Start of Block

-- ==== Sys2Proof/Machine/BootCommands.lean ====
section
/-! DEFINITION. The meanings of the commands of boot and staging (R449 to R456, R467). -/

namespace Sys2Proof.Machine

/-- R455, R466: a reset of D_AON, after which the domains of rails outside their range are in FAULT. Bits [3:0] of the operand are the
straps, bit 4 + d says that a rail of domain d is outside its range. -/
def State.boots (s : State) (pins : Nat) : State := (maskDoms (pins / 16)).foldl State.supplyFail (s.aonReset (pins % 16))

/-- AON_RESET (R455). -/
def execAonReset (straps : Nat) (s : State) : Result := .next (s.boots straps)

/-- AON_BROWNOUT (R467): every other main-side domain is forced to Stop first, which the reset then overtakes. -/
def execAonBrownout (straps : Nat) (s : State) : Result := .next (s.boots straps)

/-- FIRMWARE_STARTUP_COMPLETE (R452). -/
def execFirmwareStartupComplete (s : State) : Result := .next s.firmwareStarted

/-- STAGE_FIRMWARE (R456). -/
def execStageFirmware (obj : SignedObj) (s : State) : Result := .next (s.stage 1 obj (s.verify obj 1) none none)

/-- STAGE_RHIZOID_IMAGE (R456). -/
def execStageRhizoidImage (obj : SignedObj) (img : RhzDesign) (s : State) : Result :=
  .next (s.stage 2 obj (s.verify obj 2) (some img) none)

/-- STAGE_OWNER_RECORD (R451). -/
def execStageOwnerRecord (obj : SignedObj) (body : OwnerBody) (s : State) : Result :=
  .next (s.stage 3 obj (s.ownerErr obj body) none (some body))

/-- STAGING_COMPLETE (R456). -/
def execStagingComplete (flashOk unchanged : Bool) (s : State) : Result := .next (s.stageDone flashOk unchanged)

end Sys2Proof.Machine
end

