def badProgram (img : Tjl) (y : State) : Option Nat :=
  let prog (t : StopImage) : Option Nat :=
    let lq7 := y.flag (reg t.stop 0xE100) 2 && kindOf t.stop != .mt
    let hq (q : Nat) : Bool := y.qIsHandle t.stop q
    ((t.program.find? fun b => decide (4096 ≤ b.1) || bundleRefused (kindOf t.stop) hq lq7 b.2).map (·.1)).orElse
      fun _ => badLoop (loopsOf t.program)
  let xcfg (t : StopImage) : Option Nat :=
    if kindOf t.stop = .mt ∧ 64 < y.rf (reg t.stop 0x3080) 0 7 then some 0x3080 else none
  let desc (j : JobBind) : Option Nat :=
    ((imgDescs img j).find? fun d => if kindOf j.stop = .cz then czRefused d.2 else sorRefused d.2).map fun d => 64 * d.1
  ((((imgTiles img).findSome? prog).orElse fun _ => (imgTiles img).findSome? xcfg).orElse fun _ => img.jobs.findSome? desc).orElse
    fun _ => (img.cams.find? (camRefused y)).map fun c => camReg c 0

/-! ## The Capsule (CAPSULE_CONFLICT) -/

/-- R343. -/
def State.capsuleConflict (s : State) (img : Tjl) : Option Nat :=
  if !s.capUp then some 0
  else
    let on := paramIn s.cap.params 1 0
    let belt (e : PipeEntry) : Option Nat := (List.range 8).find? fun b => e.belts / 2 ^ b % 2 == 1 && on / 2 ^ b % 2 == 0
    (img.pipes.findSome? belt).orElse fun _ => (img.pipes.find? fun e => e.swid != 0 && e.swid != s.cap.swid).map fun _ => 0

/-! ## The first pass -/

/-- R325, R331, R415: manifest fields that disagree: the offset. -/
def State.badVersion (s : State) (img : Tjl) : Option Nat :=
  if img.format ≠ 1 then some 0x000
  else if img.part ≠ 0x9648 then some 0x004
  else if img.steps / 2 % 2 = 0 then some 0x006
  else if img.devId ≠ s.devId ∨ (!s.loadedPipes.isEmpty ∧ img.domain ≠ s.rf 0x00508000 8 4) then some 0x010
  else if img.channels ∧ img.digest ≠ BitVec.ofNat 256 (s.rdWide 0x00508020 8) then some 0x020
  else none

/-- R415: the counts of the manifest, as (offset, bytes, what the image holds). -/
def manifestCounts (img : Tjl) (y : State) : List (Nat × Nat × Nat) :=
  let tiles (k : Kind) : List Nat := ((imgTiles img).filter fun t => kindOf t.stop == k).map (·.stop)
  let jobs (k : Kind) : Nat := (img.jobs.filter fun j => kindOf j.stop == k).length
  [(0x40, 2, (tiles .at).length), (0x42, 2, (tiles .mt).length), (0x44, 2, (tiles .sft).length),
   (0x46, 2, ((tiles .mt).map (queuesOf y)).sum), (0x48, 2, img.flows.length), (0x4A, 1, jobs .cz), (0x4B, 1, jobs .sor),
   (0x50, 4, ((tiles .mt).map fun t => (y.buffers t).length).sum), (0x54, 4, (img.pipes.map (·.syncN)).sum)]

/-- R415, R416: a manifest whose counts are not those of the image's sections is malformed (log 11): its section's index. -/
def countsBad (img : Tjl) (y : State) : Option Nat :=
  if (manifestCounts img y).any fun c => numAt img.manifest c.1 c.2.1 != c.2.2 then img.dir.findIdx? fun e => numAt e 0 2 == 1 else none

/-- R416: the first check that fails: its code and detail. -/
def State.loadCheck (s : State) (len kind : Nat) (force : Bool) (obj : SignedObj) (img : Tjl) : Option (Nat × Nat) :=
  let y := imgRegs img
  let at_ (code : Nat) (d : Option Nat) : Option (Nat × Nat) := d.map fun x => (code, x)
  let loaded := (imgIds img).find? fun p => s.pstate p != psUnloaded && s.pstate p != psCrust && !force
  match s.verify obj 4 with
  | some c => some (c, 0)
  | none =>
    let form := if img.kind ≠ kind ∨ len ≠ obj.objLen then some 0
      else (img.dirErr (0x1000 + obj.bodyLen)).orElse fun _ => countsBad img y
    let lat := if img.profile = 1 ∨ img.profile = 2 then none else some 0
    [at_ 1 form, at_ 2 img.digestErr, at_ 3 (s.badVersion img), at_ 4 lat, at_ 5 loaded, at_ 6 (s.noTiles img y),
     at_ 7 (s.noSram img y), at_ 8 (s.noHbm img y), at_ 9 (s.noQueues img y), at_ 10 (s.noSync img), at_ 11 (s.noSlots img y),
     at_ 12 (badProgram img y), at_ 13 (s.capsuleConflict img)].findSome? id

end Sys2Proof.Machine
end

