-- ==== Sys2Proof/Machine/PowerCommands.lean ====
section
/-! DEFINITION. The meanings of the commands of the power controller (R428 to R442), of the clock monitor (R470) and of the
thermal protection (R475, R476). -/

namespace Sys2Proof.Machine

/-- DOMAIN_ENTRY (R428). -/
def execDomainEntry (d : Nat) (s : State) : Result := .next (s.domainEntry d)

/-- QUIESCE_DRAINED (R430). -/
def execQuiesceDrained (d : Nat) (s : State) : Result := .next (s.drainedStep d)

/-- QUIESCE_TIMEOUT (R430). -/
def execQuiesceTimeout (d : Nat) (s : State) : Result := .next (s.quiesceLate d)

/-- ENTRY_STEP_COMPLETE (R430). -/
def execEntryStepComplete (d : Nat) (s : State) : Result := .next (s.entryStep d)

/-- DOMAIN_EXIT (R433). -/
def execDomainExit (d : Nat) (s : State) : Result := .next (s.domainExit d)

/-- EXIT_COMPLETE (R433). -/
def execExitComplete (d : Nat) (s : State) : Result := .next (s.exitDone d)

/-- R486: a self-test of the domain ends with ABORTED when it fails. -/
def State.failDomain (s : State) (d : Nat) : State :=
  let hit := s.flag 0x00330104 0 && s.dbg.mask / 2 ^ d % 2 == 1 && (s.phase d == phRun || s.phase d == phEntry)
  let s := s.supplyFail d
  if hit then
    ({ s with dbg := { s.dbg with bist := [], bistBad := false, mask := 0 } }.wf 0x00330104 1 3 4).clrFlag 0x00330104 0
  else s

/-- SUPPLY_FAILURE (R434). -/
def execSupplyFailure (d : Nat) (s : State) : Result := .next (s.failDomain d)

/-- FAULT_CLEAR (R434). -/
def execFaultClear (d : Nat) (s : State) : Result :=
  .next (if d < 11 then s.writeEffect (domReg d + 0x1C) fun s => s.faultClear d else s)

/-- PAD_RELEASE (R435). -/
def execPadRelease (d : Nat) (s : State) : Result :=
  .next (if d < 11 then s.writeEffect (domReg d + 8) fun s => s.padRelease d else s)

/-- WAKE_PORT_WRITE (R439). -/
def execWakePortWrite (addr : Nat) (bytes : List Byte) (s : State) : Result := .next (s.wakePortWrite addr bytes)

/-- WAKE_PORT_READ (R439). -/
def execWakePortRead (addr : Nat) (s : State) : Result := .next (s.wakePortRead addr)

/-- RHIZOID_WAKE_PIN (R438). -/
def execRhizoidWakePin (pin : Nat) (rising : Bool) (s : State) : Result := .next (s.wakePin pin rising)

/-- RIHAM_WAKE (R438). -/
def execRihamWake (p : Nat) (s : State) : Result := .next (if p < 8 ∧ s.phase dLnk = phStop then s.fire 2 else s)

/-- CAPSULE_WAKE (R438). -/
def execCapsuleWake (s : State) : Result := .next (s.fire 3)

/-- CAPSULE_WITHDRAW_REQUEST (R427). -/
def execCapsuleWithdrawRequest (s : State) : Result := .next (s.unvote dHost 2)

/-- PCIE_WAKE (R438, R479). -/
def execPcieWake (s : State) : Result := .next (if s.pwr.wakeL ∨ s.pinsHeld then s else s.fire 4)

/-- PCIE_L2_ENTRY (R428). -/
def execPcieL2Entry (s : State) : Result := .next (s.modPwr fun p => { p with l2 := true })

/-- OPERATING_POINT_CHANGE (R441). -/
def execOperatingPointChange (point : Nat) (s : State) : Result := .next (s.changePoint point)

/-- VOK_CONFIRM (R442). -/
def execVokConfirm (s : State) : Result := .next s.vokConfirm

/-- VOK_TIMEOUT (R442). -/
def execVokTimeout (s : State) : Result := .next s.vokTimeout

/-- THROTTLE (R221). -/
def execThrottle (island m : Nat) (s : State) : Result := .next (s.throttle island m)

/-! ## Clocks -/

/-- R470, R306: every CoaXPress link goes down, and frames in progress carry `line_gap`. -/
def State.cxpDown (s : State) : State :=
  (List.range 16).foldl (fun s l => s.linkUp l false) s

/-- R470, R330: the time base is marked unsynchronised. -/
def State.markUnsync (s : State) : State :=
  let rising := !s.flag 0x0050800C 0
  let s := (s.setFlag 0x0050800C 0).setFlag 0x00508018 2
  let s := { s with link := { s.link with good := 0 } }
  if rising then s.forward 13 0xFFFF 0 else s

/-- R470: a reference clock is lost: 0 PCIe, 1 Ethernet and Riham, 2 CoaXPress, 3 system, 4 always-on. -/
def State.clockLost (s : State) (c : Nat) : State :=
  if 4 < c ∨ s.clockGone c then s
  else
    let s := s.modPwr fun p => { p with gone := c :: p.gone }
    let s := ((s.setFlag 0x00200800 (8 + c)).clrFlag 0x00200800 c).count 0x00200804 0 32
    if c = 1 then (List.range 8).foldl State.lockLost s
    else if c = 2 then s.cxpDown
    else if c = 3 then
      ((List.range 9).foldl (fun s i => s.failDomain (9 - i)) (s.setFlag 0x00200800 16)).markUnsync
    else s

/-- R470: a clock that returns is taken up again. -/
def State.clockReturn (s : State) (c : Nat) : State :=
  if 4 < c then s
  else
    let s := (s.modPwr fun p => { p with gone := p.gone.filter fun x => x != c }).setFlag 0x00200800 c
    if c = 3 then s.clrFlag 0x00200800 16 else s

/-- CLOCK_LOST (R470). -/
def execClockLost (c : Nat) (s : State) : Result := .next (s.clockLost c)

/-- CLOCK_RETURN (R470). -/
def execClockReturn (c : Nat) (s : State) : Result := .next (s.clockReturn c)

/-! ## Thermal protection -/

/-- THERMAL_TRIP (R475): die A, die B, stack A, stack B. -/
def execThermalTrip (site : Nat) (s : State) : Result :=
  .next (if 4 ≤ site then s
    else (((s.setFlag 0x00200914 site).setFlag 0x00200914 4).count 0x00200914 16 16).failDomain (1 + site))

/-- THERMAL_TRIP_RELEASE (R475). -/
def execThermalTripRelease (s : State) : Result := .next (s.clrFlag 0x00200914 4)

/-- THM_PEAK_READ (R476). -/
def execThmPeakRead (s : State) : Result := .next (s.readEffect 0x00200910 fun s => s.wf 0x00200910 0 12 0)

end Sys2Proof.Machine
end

End of Block
Start of Block

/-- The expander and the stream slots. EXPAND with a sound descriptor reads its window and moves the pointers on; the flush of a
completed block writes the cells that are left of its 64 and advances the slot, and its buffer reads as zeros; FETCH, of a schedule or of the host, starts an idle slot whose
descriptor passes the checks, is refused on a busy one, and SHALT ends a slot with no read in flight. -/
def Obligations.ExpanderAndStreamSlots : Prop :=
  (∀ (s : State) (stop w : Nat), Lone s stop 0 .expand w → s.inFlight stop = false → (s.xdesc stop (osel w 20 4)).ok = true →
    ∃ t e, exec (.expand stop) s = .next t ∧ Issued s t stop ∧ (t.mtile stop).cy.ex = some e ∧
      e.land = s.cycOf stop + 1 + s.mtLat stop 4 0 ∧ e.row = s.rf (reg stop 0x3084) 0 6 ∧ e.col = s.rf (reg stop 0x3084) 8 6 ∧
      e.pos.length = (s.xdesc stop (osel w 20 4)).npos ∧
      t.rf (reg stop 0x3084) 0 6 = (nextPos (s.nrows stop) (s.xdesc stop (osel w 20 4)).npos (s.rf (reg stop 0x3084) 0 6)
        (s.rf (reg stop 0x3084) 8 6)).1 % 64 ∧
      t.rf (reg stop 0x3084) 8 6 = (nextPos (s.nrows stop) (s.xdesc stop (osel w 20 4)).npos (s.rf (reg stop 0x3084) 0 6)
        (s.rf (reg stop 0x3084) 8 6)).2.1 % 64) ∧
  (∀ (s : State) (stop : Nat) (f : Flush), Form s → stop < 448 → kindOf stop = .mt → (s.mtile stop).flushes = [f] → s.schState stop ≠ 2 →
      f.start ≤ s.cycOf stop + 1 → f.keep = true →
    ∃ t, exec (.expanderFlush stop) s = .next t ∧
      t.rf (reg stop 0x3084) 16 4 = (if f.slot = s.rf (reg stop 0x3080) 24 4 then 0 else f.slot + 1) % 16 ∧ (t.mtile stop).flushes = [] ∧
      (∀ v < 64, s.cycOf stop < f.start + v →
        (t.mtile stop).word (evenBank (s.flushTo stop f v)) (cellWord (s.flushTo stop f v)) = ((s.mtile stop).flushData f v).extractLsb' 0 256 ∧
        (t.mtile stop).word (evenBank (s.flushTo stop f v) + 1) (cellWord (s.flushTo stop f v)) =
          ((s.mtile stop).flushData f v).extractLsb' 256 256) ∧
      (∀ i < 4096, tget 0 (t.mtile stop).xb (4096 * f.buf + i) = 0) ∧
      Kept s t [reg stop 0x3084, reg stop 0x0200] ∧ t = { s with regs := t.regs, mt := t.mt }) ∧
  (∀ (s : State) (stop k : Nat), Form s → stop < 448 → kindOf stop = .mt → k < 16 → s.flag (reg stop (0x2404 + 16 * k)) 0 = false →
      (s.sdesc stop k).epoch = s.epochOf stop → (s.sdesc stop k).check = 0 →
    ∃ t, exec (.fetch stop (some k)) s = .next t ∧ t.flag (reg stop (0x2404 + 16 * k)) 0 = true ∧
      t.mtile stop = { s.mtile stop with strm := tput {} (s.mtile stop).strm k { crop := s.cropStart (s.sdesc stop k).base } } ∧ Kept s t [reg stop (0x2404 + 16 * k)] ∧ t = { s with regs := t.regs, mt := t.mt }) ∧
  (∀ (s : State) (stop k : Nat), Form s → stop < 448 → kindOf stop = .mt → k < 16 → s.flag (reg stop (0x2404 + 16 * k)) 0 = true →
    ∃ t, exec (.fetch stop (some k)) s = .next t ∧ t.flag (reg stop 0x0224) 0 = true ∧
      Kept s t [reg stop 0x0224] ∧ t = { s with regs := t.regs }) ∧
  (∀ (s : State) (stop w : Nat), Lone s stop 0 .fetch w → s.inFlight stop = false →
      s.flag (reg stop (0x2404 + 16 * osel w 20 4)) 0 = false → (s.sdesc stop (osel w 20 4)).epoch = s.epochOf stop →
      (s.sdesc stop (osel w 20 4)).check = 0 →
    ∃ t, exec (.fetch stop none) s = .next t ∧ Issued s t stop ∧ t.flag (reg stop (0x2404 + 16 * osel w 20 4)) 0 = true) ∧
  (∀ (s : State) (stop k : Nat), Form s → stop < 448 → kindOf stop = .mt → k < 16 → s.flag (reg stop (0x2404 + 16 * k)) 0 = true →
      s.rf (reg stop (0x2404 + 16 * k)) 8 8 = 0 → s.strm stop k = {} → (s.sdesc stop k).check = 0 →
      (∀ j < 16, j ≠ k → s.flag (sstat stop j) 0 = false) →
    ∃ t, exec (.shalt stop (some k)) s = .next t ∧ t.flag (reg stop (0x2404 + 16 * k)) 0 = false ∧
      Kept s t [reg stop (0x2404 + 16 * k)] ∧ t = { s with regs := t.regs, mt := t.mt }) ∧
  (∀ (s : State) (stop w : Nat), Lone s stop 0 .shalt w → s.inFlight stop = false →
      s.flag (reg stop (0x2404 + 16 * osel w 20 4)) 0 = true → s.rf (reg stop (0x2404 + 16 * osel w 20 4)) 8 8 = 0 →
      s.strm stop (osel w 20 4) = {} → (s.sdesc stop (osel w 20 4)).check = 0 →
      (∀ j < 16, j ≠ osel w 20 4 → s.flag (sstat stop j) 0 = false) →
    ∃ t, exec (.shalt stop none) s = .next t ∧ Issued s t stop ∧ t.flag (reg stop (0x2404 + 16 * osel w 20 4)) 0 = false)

End of Block
Start of Block

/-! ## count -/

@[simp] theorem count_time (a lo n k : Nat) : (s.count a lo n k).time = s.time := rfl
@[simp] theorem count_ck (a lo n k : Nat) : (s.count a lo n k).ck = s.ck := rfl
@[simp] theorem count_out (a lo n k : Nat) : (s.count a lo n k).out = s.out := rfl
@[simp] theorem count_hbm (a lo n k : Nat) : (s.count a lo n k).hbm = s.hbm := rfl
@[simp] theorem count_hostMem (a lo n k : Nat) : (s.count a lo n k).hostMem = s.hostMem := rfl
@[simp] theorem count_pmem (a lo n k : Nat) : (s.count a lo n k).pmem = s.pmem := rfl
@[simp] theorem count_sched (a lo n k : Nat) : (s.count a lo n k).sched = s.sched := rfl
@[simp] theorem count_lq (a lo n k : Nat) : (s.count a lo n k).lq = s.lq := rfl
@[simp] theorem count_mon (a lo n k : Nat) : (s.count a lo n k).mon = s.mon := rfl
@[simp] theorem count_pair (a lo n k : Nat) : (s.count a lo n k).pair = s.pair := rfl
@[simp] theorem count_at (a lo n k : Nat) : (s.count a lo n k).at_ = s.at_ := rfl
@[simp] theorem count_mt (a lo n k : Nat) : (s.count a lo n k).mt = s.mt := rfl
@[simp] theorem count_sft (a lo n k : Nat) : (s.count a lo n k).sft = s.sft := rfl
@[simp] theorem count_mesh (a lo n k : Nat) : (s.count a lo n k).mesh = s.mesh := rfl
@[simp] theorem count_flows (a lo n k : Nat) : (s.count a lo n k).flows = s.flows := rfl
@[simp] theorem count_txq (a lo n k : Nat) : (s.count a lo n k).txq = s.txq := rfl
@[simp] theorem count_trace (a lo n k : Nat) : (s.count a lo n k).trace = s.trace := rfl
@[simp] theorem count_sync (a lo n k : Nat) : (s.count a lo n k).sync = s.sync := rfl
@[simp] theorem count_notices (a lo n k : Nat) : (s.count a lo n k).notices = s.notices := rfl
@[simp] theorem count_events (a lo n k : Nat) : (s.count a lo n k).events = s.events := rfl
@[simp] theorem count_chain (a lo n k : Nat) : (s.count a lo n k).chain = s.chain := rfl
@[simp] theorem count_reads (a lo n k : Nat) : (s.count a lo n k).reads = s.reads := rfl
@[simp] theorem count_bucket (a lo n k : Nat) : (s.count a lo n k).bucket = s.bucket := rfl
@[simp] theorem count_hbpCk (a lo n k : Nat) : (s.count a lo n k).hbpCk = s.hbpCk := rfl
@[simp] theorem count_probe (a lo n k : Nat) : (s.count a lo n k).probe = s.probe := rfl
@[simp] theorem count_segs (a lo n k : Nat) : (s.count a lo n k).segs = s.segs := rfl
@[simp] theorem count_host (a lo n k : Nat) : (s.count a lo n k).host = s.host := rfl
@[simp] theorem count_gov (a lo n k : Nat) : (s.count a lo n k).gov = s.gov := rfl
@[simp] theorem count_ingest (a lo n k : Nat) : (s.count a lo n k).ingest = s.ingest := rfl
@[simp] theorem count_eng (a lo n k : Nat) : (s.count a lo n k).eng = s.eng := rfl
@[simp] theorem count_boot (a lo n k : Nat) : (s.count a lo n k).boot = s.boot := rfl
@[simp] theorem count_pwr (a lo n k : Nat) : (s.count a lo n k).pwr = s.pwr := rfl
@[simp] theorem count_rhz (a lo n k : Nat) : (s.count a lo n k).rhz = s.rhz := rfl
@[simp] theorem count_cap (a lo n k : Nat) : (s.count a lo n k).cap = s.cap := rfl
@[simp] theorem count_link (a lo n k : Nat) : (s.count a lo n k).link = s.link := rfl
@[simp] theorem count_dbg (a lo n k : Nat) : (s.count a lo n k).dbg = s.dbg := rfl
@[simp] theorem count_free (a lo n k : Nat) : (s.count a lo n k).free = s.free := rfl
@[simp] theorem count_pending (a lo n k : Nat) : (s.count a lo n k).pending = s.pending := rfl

End of Block

### YOUR ASSIGNMENT
Only the lines above from the line with "def execWakePortWrite (addr" to the line with "RHIZOID_WAKE_PIN (R438). -/", those two lines included, should be reproduced exactly.

### RESULT OF THE TASK
def execWakePortWrite (addr : Nat) (bytes : List Byte) (s : State) : Result := .next (s.wakePortWrite addr bytes)

/-- WAKE_PORT_READ (R439). -/
def execWakePortRead (addr : Nat) (s : State) : Result := .next (s.wakePortRead addr)

/-- RHIZOID_WAKE_PIN (R438). -/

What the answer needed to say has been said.